_Your goal:_ Each line of the data must be set down again without a single difference.

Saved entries
-- ==== Sys2Proof/Machine/Moves.lean ====
section
/-!
DEFINITION. Moves, frames and shadows: R160 to R184 (40_moves_stack_context.md).
-/

namespace Sys2Proof.Machine

/-- The address of a 13-bit file field (R138). -/
def fileAddr (f : BitVec 13) : Word := f.setWidth 16

/-- The address of a 15-bit file field, a word address (R138). -/
def wordFileAddr (f : BitVec 15) : Word := f ++ 0#1

/-- The registers of `MOV.D`: an even pair (R165). -/
def pairReg (d : Fin 8) : Reg := ⟨2 * d.val, by omega⟩

/-- `MOV{.b} Ws, Wd` (R161); `PUSH` and `POP` are its W15 forms (R171, R172). -/
def execMovWsWd (w : Reg) (b : Size) (h : Mode) (d : Reg) (g : Mode) (r : Reg) (s : State) : Out :=
  ((readSrc g b r w s).bind fun v s => writeDst h b d w v s).done

/-- `MOV f, Wnd` (R162). -/
def execMovFWnd (f : BitVec 15) (d : Reg) (s : State) : Out :=
  ((readFile .word (wordFileAddr f) s).bind fun v s => .val () (s.setW d v)).done

/-- `MOV Wns, f` (R162). -/
def execMovWnsF (f : BitVec 15) (r : Reg) (s : State) : Out :=
  (writeFile .word (wordFileAddr f) (s.getW r) s).done

/-- `MOV{.b} WREG, f` (R163). -/
def execMovWregF (b : Size) (f : BitVec 13) (s : State) : Out :=
  (writeFile b (fileAddr f) (s.regRead b 0) s).done

/-- The destination of a file register instruction: WREG or the file register (R163, R206). -/
def writeFileDest (b : Size) (t : FDest) (f v : Word) (s : State) : Res Unit :=
  match t with
  | .wreg => .val () (s.regWrite b 0 v)
  | .file => writeFile b f v s

/-- `MOV{.b} f {,WREG}`: N and Z of the value (R163). -/
def execMovF (b : Size) (t : FDest) (f : BitVec 13) (s : State) : Out :=
  ((readFile b (fileAddr f) s).bind fun v s => writeFileDest b t (fileAddr f) v (s.setNZ (aluPass b v))).done

/-- `MOV #lit16, Wnd` (R164). -/
def execMovLit16 (k : BitVec 16) (d : Reg) (s : State) : Out := .next ((s.setW d k).advance 1)

/-- `MOV.b #lit8, Wnd` (R164). -/
def execMovbLit8 (k : BitVec 8) (d : Reg) (s : State) : Out := .next ((s.setWLow d k).advance 1)

/-- `MOV.D Ws, Wnd` (R165). -/
def execMovDLoad (d : Fin 8) (p : Mode6) (r : Reg) (s : State) : Out :=
  ((readSrcD p r s).bind fun v s =>
    .val () ((s.setW (pairReg d) v.1).setW (nextReg (pairReg d)) v.2)).done

/-- `MOV.D Wns, Wd` (R165); both words of the source are read first (R112; log 13). -/
def execMovDStore (q : Mode6) (d : Reg) (r : Fin 8) (s : State) : Out :=
  (writeDstD q d (s.getW (pairReg r)) (s.getW (nextReg (pairReg r))) s).done

/-- `LNK #lit14` (R180): with SFA set it also raises StackError (D10). -/
def execLnk (k : BitVec 13) (s : State) : Out :=
  let s := if s.cor.sfa then s.raiseStack else s
  ((push (s.getW 14) s).bind fun _ s =>
    let s := s.setW 14 s.w15
    .val () ((s.setW 15 (s.w15 + ((k ++ 0#1 : BitVec 14).setWidth 16))).setSfa true)).done

/-- `ULNK` (R181): with SFA clear it also raises StackError (D10). -/
def execUlnk (s : State) : Out :=
  let s := if s.cor.sfa then s else s.raiseStack
  ((pop (s.setW 15 (s.getW 14))).bind fun v s => .val () ((s.setW 14 v).setSfa false)).done

/-- `PUSH.S` (R183). -/
def execPushS (s : State) : Out :=
  .next ({ s with
    shadow := ⟨s.getW 0, s.getW 1, s.getW 2, s.getW 3, s.sr.dc, s.sr.n, s.sr.ov, s.sr.z, s.sr.c⟩ }.advance 1)

/-- `POP.S` (R184): word writes of W0 to W3 and the five flags. -/
def execPopS (s : State) : Out :=
  let h := s.shadow
  let s := (((s.setW 0 h.w0).setW 1 h.w1).setW 2 h.w2).setW 3 h.w3
  .next ((s.setSr { s.sr with dc := h.dc, n := h.n, ov := h.ov, z := h.z, c := h.c }).advance 1)

end Sys2Proof.Machine
end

_Solution to the problem:_
-- ==== Sys2Proof/Machine/Moves.lean ====
section
/-!
DEFINITION. Moves, frames and shadows: R160 to R184 (40_moves_stack_context.md).
-/

namespace Sys2Proof.Machine

/-- The address of a 13-bit file field (R138). -/
def fileAddr (f : BitVec 13) : Word := f.setWidth 16

/-- The address of a 15-bit file field, a word address (R138). -/
def wordFileAddr (f : BitVec 15) : Word := f ++ 0#1

/-- The registers of `MOV.D`: an even pair (R165). -/
def pairReg (d : Fin 8) : Reg := ⟨2 * d.val, by omega⟩

/-- `MOV{.b} Ws, Wd` (R161); `PUSH` and `POP` are its W15 forms (R171, R172). -/
def execMovWsWd (w : Reg) (b : Size) (h : Mode) (d : Reg) (g : Mode) (r : Reg) (s : State) : Out :=
  ((readSrc g b r w s).bind fun v s => writeDst h b d w v s).done

/-- `MOV f, Wnd` (R162). -/
def execMovFWnd (f : BitVec 15) (d : Reg) (s : State) : Out :=
  ((readFile .word (wordFileAddr f) s).bind fun v s => .val () (s.setW d v)).done

/-- `MOV Wns, f` (R162). -/
def execMovWnsF (f : BitVec 15) (r : Reg) (s : State) : Out :=
  (writeFile .word (wordFileAddr f) (s.getW r) s).done

/-- `MOV{.b} WREG, f` (R163). -/
def execMovWregF (b : Size) (f : BitVec 13) (s : State) : Out :=
  (writeFile b (fileAddr f) (s.regRead b 0) s).done

/-- The destination of a file register instruction: WREG or the file register (R163, R206). -/
def writeFileDest (b : Size) (t : FDest) (f v : Word) (s : State) : Res Unit :=
  match t with
  | .wreg => .val () (s.regWrite b 0 v)
  | .file => writeFile b f v s

/-- `MOV{.b} f {,WREG}`: N and Z of the value (R163). -/
def execMovF (b : Size) (t : FDest) (f : BitVec 13) (s : State) : Out :=
  ((readFile b (fileAddr f) s).bind fun v s => writeFileDest b t (fileAddr f) v (s.setNZ (aluPass b v))).done

/-- `MOV #lit16, Wnd` (R164). -/
def execMovLit16 (k : BitVec 16) (d : Reg) (s : State) : Out := .next ((s.setW d k).advance 1)

/-- `MOV.b #lit8, Wnd` (R164). -/
def execMovbLit8 (k : BitVec 8) (d : Reg) (s : State) : Out := .next ((s.setWLow d k).advance 1)

/-- `MOV.D Ws, Wnd` (R165). -/
def execMovDLoad (d : Fin 8) (p : Mode6) (r : Reg) (s : State) : Out :=
  ((readSrcD p r s).bind fun v s =>
    .val () ((s.setW (pairReg d) v.1).setW (nextReg (pairReg d)) v.2)).done

/-- `MOV.D Wns, Wd` (R165); both words of the source are read first (R112; log 13). -/
def execMovDStore (q : Mode6) (d : Reg) (r : Fin 8) (s : State) : Out :=
  (writeDstD q d (s.getW (pairReg r)) (s.getW (nextReg (pairReg r))) s).done

/-- `LNK #lit14` (R180): with SFA set it also raises StackError (D10). -/
def execLnk (k : BitVec 13) (s : State) : Out :=
  let s := if s.cor.sfa then s.raiseStack else s
  ((push (s.getW 14) s).bind fun _ s =>
    let s := s.setW 14 s.w15
    .val () ((s.setW 15 (s.w15 + ((k ++ 0#1 : BitVec 14).setWidth 16))).setSfa true)).done

/-- `ULNK` (R181): with SFA clear it also raises StackError (D10). -/
def execUlnk (s : State) : Out :=
  let s := if s.cor.sfa then s else s.raiseStack
  ((pop (s.setW 15 (s.getW 14))).bind fun v s => .val () ((s.setW 14 v).setSfa false)).done

/-- `PUSH.S` (R183). -/
def execPushS (s : State) : Out :=
  .next ({ s with
    shadow := ⟨s.getW 0, s.getW 1, s.getW 2, s.getW 3, s.sr.dc, s.sr.n, s.sr.ov, s.sr.z, s.sr.c⟩ }.advance 1)

/-- `POP.S` (R184): word writes of W0 to W3 and the five flags. -/
def execPopS (s : State) : Out :=
  let h := s.shadow
  let s := (((s.setW 0 h.w0).setW 1 h.w1).setW 2 h.w2).setW 3 h.w3
  .next ((s.setSr { s.sr with dc := h.dc, n := h.n, ov := h.ov, z := h.z, c := h.c }).advance 1)

end Sys2Proof.Machine
end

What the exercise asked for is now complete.